Öncelikle BUMİAD Başkanı Mustafa Gümüş’ün basını onore eden ifadelerini paylaşmak istiyorum:
“Topluma yön veren gücün öncülerisiniz. Halkı yönlendirebilen fikirleriniz var. Bizler de dahil olmak üzere bütün halk sizlerden etkileniyor. Bizi yalnız bırakmayın. Bursa'da çok güçlü bir medya ağımız var. Medyadaki gazeteci arkadaşlarımızın, medyaya yön veren arkadaşlarımızın da oldukça güçlü fikirleri ve birikimleri var. Sizi daha çok aramızda görmek için elimizden gelen her şeyi yapmaya çalışacağız. Lütfen bizimle olun, bize de yön verin."
2015’ten bu yana mesleğin içindeyim. Kimi zaman haber merkezinde editörlük yaptım, kimi zaman sahada siyasi isimlere, kamu kurumlarının başkanlarına mikrofon uzattım, kimi zaman birebir röportajlar gerçekleştirdim.
Hangisi daha zor derseniz, sahada bulunmak en zoru. Zamanla yarışmak bir yana, dahil olduğumuz programlarda saygı görmeyi bekledik en çok.
Bazen kamera ve mikrofonlarımız itildi, bazen sokakta ya da caddede yandaşlıkla, yahut tetikçilikle suçlandık -ki bunda en büyük pay yer aldığımız kurumların yöneticilerine aitti- bazen de alkışlandık ya da takdir edildik.
Takdir edilmek demişken, seçimlerden hemen önce evimin sokağına geldiğimde 9-10 yaşlarında bir çocuk, elimdeki Nöbetçi Gazete logosu olan mikrofonu gördüğünde yanındaki arkadaşına “Aa, bak haberci abla” diyerek heyecanlı bir şekilde beni göstermişti.
Ben de o anı sosyal medya hesabımda “Mikrofonun böyle büyüleyici bir yanı var” diye paylaşmıştım. Böylesi güzel bir tepkiyi belki daha önce hiç almadım.

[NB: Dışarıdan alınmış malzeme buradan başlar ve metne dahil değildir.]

/-- The second pass adds the 1 that the complement is short of; the magnitude fits, so its final carry is 0. -/
theorem seqValue_recoveryPass (e : Encoding) {n m : Nat} (h : n < m) : seqValue e (recoveryPass P e n m).seq = m - n := by
  obtain ⟨-, -, hvalue⟩ := addg_of_valid (P := P) e true false (recoveryPass_operands_length e n m) (allValid_ninesOf e _)
    (allValid_operandSeq e _ 1)
  obtain ⟨-, hm⟩ := lt_pow_alignedLen_sub_one n m
  obtain ⟨-, hlength⟩ := differencePass_allValid_length (P := P) e n m
  rw [ninesOf_length, hlength, pow_alignedLen, seqValue_ninesOf_differencePass e h, seqValue_operandSeq, Bool.toNat_false,
    ← recoveryPass] at hvalue
  cases hc : (recoveryPass P e n m).carry with
  | false =>
    rw [hc, Bool.toNat_false] at hvalue
    omega
  | true =>
    rw [hc, Bool.toNat_true] at hvalue
    omega

/-! ### The passes in closed form (R88, R95, R97) -/

theorem passOf_sumPass (e : Encoding) (n m : Nat) :
    PassOf e false (operandSeq e (alignedLen n m) n) (operandSeq e (alignedLen n m) m) false (sumPass P e n m).seq false
      (sumPass P e n m).recs := by
  have hpass := passOf_addg (P := P) e false false (alignedPair_operandSeq e n m).length_eq
  rwa [← sumPass, sumPass_carry] at hpass

theorem passOf_differencePass (e : Encoding) {n m : Nat} {cout : Bool} (hcout : cout = decide (m ≤ n)) :
    PassOf e false (operandSeq e (alignedLen n m) n) (ninesOf e (operandSeq e (alignedLen n m) m)) true
      (differencePass P e n m).seq cout (differencePass P e n m).recs := by
  have hlen := (alignedPair_operandSeq e n m).length_eq
  rw [hcout, ← differencePass_carry (P := P) e n m]
  exact passOf_addg e false true (hlen.trans (ninesOf_length e _).symm)

theorem passOf_recoveryPass (e : Encoding) (n m : Nat) :
    PassOf e true (ninesOf e (differencePass P e n m).seq) (operandSeq e (alignedLen n m) 1) false (recoveryPass P e n m).seq
      (recoveryPass P e n m).carry (recoveryPass P e n m).recs :=
  passOf_addg e true false (recoveryPass_operands_length e n m)

/-! ### The subtractor as a function (R99) -/

theorem matchSub_of_ge {n m : Nat} (h : m ≤ n) : matchSub n m false (n - m) = true := by
  simp [matchSub, signedResult, h]

theorem matchSub_of_lt {n m : Nat} (h : n < m) (mag : Nat) : matchSub n m true mag = decide (mag = m - n) := by
  rw [matchSub, signedResult, if_pos rfl, Bool.eq_iff_iff, beq_iff_eq, decide_eq_true_iff]
  omega

theorem addsOne_eq_false_iff {inc : Bool} {e : Encoding} : addsOne inc e = false ↔ e = .xs3 ∧ inc = false := by
  cases e <;> simp [addsOne]

theorem addsOne_iff {inc : Bool} {e : Encoding} : addsOne inc e = true ↔ e = .bcd ∨ inc = true := by
  cases e <;> simp [addsOne]

theorem subPath_of_ge (e : Encoding) {n m : Nat} (hn : n < 10 ^ P.N) (h : m ≤ n) :
    subPath P e n m = .ok { rr := (differencePass P e n m).seq, cf := true, mag := n - m, neg := false, matchRef := true
                            recs := (differencePass P e n m).recs } := by
  have hmag := decn_of_valid e false (differencePass_allValid_length (P := P) e n m).1
  have hcarry := differencePass_carry (P := P) e n m
  rw [seqValue_differencePass_of_ge e h] at hmag
  simp [subPath, encodeAlign_of_lt e hn (h.trans_lt hn), cmpl_of_valid e false (allValid_operandSeq e _ m),
    addg_eq_differencePass, hcarry, h, hmag, matchSub_of_ge, bind, Except.bind, pure, Except.pure]

/-- With a negative difference the subtractor is the recomplement of the first pass's result. -/
theorem subPath_of_lt_of_recomplement (e : Encoding) {n m mag : Nat} {RM : List Group} {recs : List (TraceRec P)}
    (hm : m < 10 ^ P.N) (h : n < m) (hrec : recomplement P e (differencePass P e n m).seq = .ok (RM, recs))
    (hmag : decn e false RM = .ok mag) :
    subPath P e n m = .ok { rr := (differencePass P e n m).seq, cf := false, mag := mag, neg := true
                            matchRef := decide (mag = m - n), recs := (differencePass P e n m).recs ++ recs } := by
  have hcarry := differencePass_carry (P := P) e n m
  simp [subPath, encodeAlign_of_lt e (h.trans hm) hm, cmpl_of_valid e false (allValid_operandSeq e _ m),
    addg_eq_differencePass, hcarry, not_le.mpr h, hrec, hmag, matchSub_of_lt h, bind, Except.bind, pure, Except.pure]

theorem subPath_of_lt_addsOne {e : Encoding} {n m : Nat} (hm : m < 10 ^ P.N) (h : n < m)
    (hadds : addsOne P.xs3RecompInc e = true) :
    subPath P e n m = .ok { rr := (differencePass P e n m).seq, cf := false, mag := m - n, neg := true, matchRef := true
                            recs := (differencePass P e n m).recs ++ (recoveryPass P e n m).recs } := by
  obtain ⟨hvalid, hlength⟩ := differencePass_allValid_length (P := P) e n m
  have hrec : recomplement P e (differencePass P e n m).seq =
      .ok ((recoveryPass P e n m).seq, (recoveryPass P e n m).recs) := by
    rw [recomplement, cmpl_of_valid e false hvalid, oneSeq_eq_operandSeq, hlength, hadds]
    rfl
  have hmag := decn_of_valid e false (allValid_recoveryPass (P := P) e n m)
  rw [seqValue_recoveryPass e h] at hmag
  rw [subPath_of_lt_of_recomplement e hm h hrec hmag, decide_eq_true rfl]

theorem subPath_of_lt_not_addsOne {n m : Nat} (hm : m < 10 ^ P.N) (h : n < m) (hinc : P.xs3RecompInc = false) :
    subPath P .xs3 n m = .ok { rr := (differencePass P .xs3 n m).seq, cf := false, mag := m - n - 1, neg := true
                               matchRef := false, recs := (differencePass P .xs3 n m).recs } := by
  obtain ⟨hvalid, -⟩ := differencePass_allValid_length (P := P) .xs3 n m
  have hrec : recomplement P .xs3 (differencePass P .xs3 n m).seq =
      .ok (ninesOf .xs3 (differencePass P .xs3 n m).seq, []) := by
    rw [recomplement, cmpl_of_valid .xs3 false hvalid, addsOne, hinc]
    rfl
  have hmag := decn_of_valid .xs3 false (allValid_ninesOf .xs3 (differencePass P .xs3 n m).seq)
  rw [seqValue_ninesOf_differencePass .xs3 h] at hmag
  rw [subPath_of_lt_of_recomplement .xs3 hm h hrec hmag, decide_eq_false (by omega), List.append_nil]
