/-! ### Marker scanner and DECODE (43_marker_scan.md) -/

/-- R222, line by line: at RC(4) or at CURSOR = S the loop step is DECODE_COMPLETE; else it shifts bit 0 of sample
CURSOR's byte into AS_BYTE and advances CURSOR, counts the bit while AS_CNT < 7, and at the eighth bit feeds the byte
just assembled to the scanner in the same step. -/
def Obligations.DecodeLoopStepIsR222 : Prop :=
  ∀ s : State, DecodeEnabled s →
    (s.scan = .readCksum 4 ∨ s.cursor.toNat = sampleCount s →
      ∃ t, exec .decodeComplete s = .next t ∧ exec .decodeStep s = .next t) ∧
    (∀ a v, s.scan ≠ .readCksum 4 → s.cursor.toNat ≠ sampleCount s → SampleHolds s s.cursor.toNat a v →
      ∃ c : Byte, c.toNat = (s.asByte.toNat * 2 + v.toNat % 2) % 256 ∧
        (s.asCnt.toNat < 7 →
          exec .decodeStep s = .next { s with asByte := c, cursor := s.cursor + 1, asCnt := s.asCnt + 1 }) ∧
        (s.asCnt.toNat = 7 → ∃ t,
          exec (.scanByte c) { s with asByte := c, cursor := s.cursor + 1, asCnt := 0 } = .next t ∧
          exec .decodeStep s = .next t))

/-- R25, R221: DECODE ignores PAYLOAD_LEN: its CHECK step and its loop step do the same whatever PAYLOAD_LEN holds. -/
def Obligations.DecodeIgnoresPayloadLength : Prop :=
  ∀ (s t : State) (n : Word64), s.op = .decode →
    (exec .check s = .next t → exec .check { s with payloadLen := n } = .next { t with payloadLen := n }) ∧
    (exec .decodeStep s = .next t → exec .decodeStep { s with payloadLen := n } = .next { t with payloadLen := n })

/-- R223, R238: DECODE_COMPLETE writes CKSUM and reports by SCAN: RC(4) OK or CHECKSUM_MISMATCH, SEEK_START
START_NOT_FOUND, SEEK_END and RC(n), n < 4, END_NOT_FOUND; SCAN and every other register keep their values. -/
def Obligations.DecodeCompleteClassifiesByScan : Prop :=
  ∀ s : State, ∃ code : ResultCode,
    exec .decodeComplete s = .next
      { s with cksum := s.crcAcc ^^^ s.params.crcXorout, busy := false, done := true, stage := .check, result := code } ∧
    (∀ n, s.scan = .seekStart n → code = .startNotFound) ∧
    (∀ n, s.scan = .seekEnd n → code = .endNotFound) ∧
    (∀ n, s.scan = .readCksum n → n.val < 4 → code = .endNotFound) ∧
    (s.scan = .readCksum 4 → s.crcAcc ^^^ s.params.crcXorout = s.stored → code = .ok) ∧
    (s.scan = .readCksum 4 → s.crcAcc ^^^ s.params.crcXorout ≠ s.stored → code = .checksumMismatch)

/-- R225: SCAN_BYTE is exactly the arm of R237's table that SCAN and c select; in RC(4), which takes no byte, nothing
changes (log 10). -/
def Obligations.ScanByteRunsSelectedArm : Prop :=
  ∀ (s : State) (c : Byte),
    (∀ i, scanArm s.scan c = some i → ∃ t, exec i s = .next t ∧ exec (.scanByte c) s = .next t) ∧
    (scanArm s.scan c = none → s.scan = .readCksum 4 ∧ exec (.scanByte c) s = .next s)

/-- R226 to R228: the SEEK_START arms change SCAN only: a match advances, the fourth match enters SE(0), a mismatch
returns to SS(0) whatever the byte is, START[0] included. -/
def Obligations.SeekStartArmsMoveScanOnly : Prop :=
  ∀ (s : State) (n : Fin 4) (c : Byte), s.scan = .seekStart n →
    (∀ m : Fin 4, m.val = n.val + 1 → c = [0x0F, 0x1F, 0x2F, 0xFF].getD n.val 0 →
      exec (.ssMatch c) s = .next { s with scan := .seekStart m }) ∧
    (n.val = 3 → c = 0xFF → exec (.ssMatchLast c) s = .next { s with scan := .seekEnd 0 }) ∧
    (c ≠ [0x0F, 0x1F, 0x2F, 0xFF].getD n.val 0 → exec (.ssMismatch c) s = .next { s with scan := .seekStart 0 })

/-- R229, R231: the SEEK_END matches change SCAN only: the matched byte is held back, and the fourth match enters RC(0)
with nothing emitted. -/
def Obligations.SeekEndMatchesMoveScanOnly : Prop :=
  ∀ (s : State) (n : Fin 4) (c : Byte), s.scan = .seekEnd n →
    (∀ m : Fin 4, m.val = n.val + 1 → c = [0x0E, 0x1E, 0x2E, 0xEE].getD n.val 0 →
      exec (.seMatch c) s = .next { s with scan := .seekEnd m }) ∧
    (n.val = 3 → c = 0xEE → exec (.seMatchLast c) s = .next { s with scan := .readCksum 0 })

/-- R232, R233: an SE(n) mismatch emits the n held-back bytes END[0..n-1] and then c, without comparing c with END[0],
folds them into CRC_ACC in that order, counts n + 1 bytes and returns to SE(0). -/
def Obligations.SeekEndMismatchEmitsHeldBytes : Prop :=
  ∀ (s : State) (n : Fin 4) (c : Byte) (out : List Byte), s.scan = .seekEnd n →
    c ≠ [0x0E, 0x1E, 0x2E, 0xEE].getD n.val 0 → out = [0x0E, 0x1E, 0x2E].take n.val ++ [c] →
    exec (.seMismatch c) s = .next
      { s with
        scan := .seekEnd 0, sink := s.sink ++ out, crcAcc := out.foldl (crcUpdate s.params) s.crcAcc
        count := s.count + BitVec.ofNat 64 (n.val + 1) }

/-- R236: RC(n), n < 4, shifts the byte into STORED and advances; nothing is emitted or folded into CRC_ACC. RC(4) is
terminal: the DECODE loop step completes there. -/
def Obligations.ChecksumByteShiftsIntoStored : Prop :=
  ∀ s : State,
    (∀ (n m : Fin 5) (c : Byte), s.scan = .readCksum n → m.val = n.val + 1 →
      ∃ w : Word32, w.toNat = (s.stored.toNat * 256 + c.toNat) % 2 ^ 32 ∧
        exec (.rcByte c) s = .next { s with stored := w, scan := .readCksum m }) ∧
    (s.scan = .readCksum 4 → DecodeEnabled s →
      ∃ t, exec .decodeStep s = .next t ∧ exec .decodeComplete s = .next t ∧ t.busy = false ∧ t.done = true)

/-- An engine step that STATUS does not select, and a scanner arm that SCAN and c do not select, change nothing (the
model's reading, log 10). -/
def Obligations.UnselectedStepsDoNothing : Prop :=
  (∀ s : State, (¬ CheckEnabled s → exec .check s = .next s) ∧ (¬ EncodeEnabled s → exec .encodeStep s = .next s) ∧
    (¬ DecodeEnabled s → exec .decodeStep s = .next s)) ∧
  ∀ (s : State) (c : Byte) (i : Instr),
    i ∈ [Instr.ssMatch c, .ssMatchLast c, .ssMismatch c, .seMatch c, .seMatchLast c, .seMismatch c, .rcByte c] →
    scanArm s.scan c ≠ some i → exec i s = .next s

/-- R230: EMIT folds the byte into CRC_ACC, appends it to the sink and counts it; nothing else changes. -/
def Obligations.EmitFoldsPushesCounts : Prop :=
  ∀ (s : State) (b : Byte), exec (.emit b) s = .next
    { s with crcAcc := crcUpdate s.params s.crcAcc b, sink := s.sink ++ [b], count := s.count + 1 }

/-- R229, R232: while PHASE = SEEK_END no byte is lost: what is in the sink followed by what is held back is what was
there before, followed by the byte fed; only the confirmed end marker is dropped. -/
def Obligations.ScannerConservesPayloadBytes : Prop :=
  ∀ (s : State) (n : Fin 4) (c : Byte), s.scan = .seekEnd n → ∃ t, exec (.scanByte c) s = .next t ∧
    ((∃ m, t.scan = .seekEnd m ∧
        t.sink ++ [0x0E, 0x1E, 0x2E].take m.val = s.sink ++ [0x0E, 0x1E, 0x2E].take n.val ++ [c]) ∨
      (n.val = 3 ∧ c = 0xEE ∧ t = { s with scan := .readCksum 0 }))

/-- R245, R243 on bytes: the scanner fed the framed stream of a recoverable payload from SS(0) ends in RC(4) with the
payload appended to the sink, CRC_ACC its running CRC and STORED its checksum. -/
def Obligations.ScannerRecoversFramedPayload : Prop :=
  ∀ (s : State) (payload : List Byte), s.scan = .seekStart 0 → s.crcAcc = s.params.crcInit → Recoverable payload →
    ∃ t, scanStream (framedStream s.params payload) s = .next t ∧ t.scan = .readCksum 4 ∧ t.sink = s.sink ++ payload ∧
      t.crcAcc = crcFold s.params payload ∧ t.stored = crc32 s.params payload ∧
      t.count = s.count + BitVec.ofNat 64 payload.length

/-- R224: a DECODE with a legal geometry and the buffer attached completes within 1 + S + 1 engine steps, and never
writes the buffer or pulls from the source (R81). -/
def Obligations.DecodeCompletesInTime : Prop :=
  ∀ s : State, s.turns = [] → s.busy = false → s.mem.wf = true → GeometryLegal s.params s → BufferAttached s →
    ∃ u k t, exec .decode s = .next u ∧ k ≤ 1 + sampleCount s + 1 ∧ core.run k u = .next t ∧ t.busy = false ∧
      t.done = true ∧ t.mem = s.mem ∧ t.source = s.source ∧
      t.result ∈ [ResultCode.ok, .startNotFound, .endNotFound, .checksumMismatch]

/-! ### The whole machine -/

/-- R47: the invariant holds at reset, whatever parameters the machine is built with (R6; State.reset has the
defaults). -/
def Obligations.ResetMeetsInvariant : Prop :=
  State.reset.Inv ∧ ∀ p : Params, (State.resetFor p).Inv ∧ (State.resetFor p).params = p

/-- R47: every step, of the engine or of the host, keeps the invariant; and no step changes the parameters of the
machine (R6, R20; they stand in the model's own field params, log 23). -/
def Obligations.StepKeepsInvariant : Prop :=
  (∀ s t : State, s.Inv → step s = .next t → t.Inv) ∧ ∀ s t : State, step s = .next t → t.params = s.params

/-- Every instruction keeps the buffer in its canonical form and its length (R60: the length never changes). -/
def Obligations.InstructionsKeepBufferForm : Prop :=
  ∀ (i : Instr) (s t : State), s.mem.wf = true → exec i s = .next t → t.mem.wf = true ∧ t.mem.size = s.mem.size

/-- R64, R65, R190: whatever instruction runs, each byte of the buffer changes at most in bit 0, and with DEPTH 16 a byte
at an even offset does not change at all. -/
def Obligations.OnlyLowBitsOfSamplesChange : Prop :=
  ∀ (i : Instr) (s t : State) (a : Nat), s.mem.wf = true → exec i s = .next t →
    (∀ v, s.mem.read a = some v → ∃ w, t.mem.read a = some w ∧ w.toNat / 2 = v.toNat / 2) ∧
    (s.depth.toNat = 16 → a % 2 = 0 → t.mem.read a = s.mem.read a)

İşin bir de yorgunluk kısmı var elbet…
Gazeteci büyüğüm Selahattin Adıgüzeller, “Bursa’da seçimin en’leri” başlığıyla kaleme aldığı yazısında seçimde en çok yorulanlar kısmına basın mensuplarını da eklemişti.
Çok doğru. Mesela Nöbetçi Gazete ekibi olarak seçim günü köşe yazarımız Çağla Şahin İYİ Parti’de, Derya Uysal CHP’de, bendeniz AK Parti’de, haber merkezimizdeki görevli diğer arkadaşlarımız ofiste sabahın ilk ışıklarına kadar sandık sonuçlarını takip ettik.
Seçimler, mitingler, toplumun önemli bir kesimini yahut bütününü etkileyen deprem, yangın, sel gibi olaylar, siyasi hareketlilik temelli eylemler gibi tüm gelişmelerde en çok biz yoruluyoruz.
Haliyle gittiğimiz herhangi bir yerde onore edilmek, takdir edilmek ve teşekkür duymak böylesi yorgunluklara ilaç gibi geliyor.
Bizi taraf olmakla suçlarken, yargılarken, eleştirirken görevimizin sizi bilgilendirmek ve işimizi yapmak olduğunu unutmazsanız inanın her şey daha kolay olur.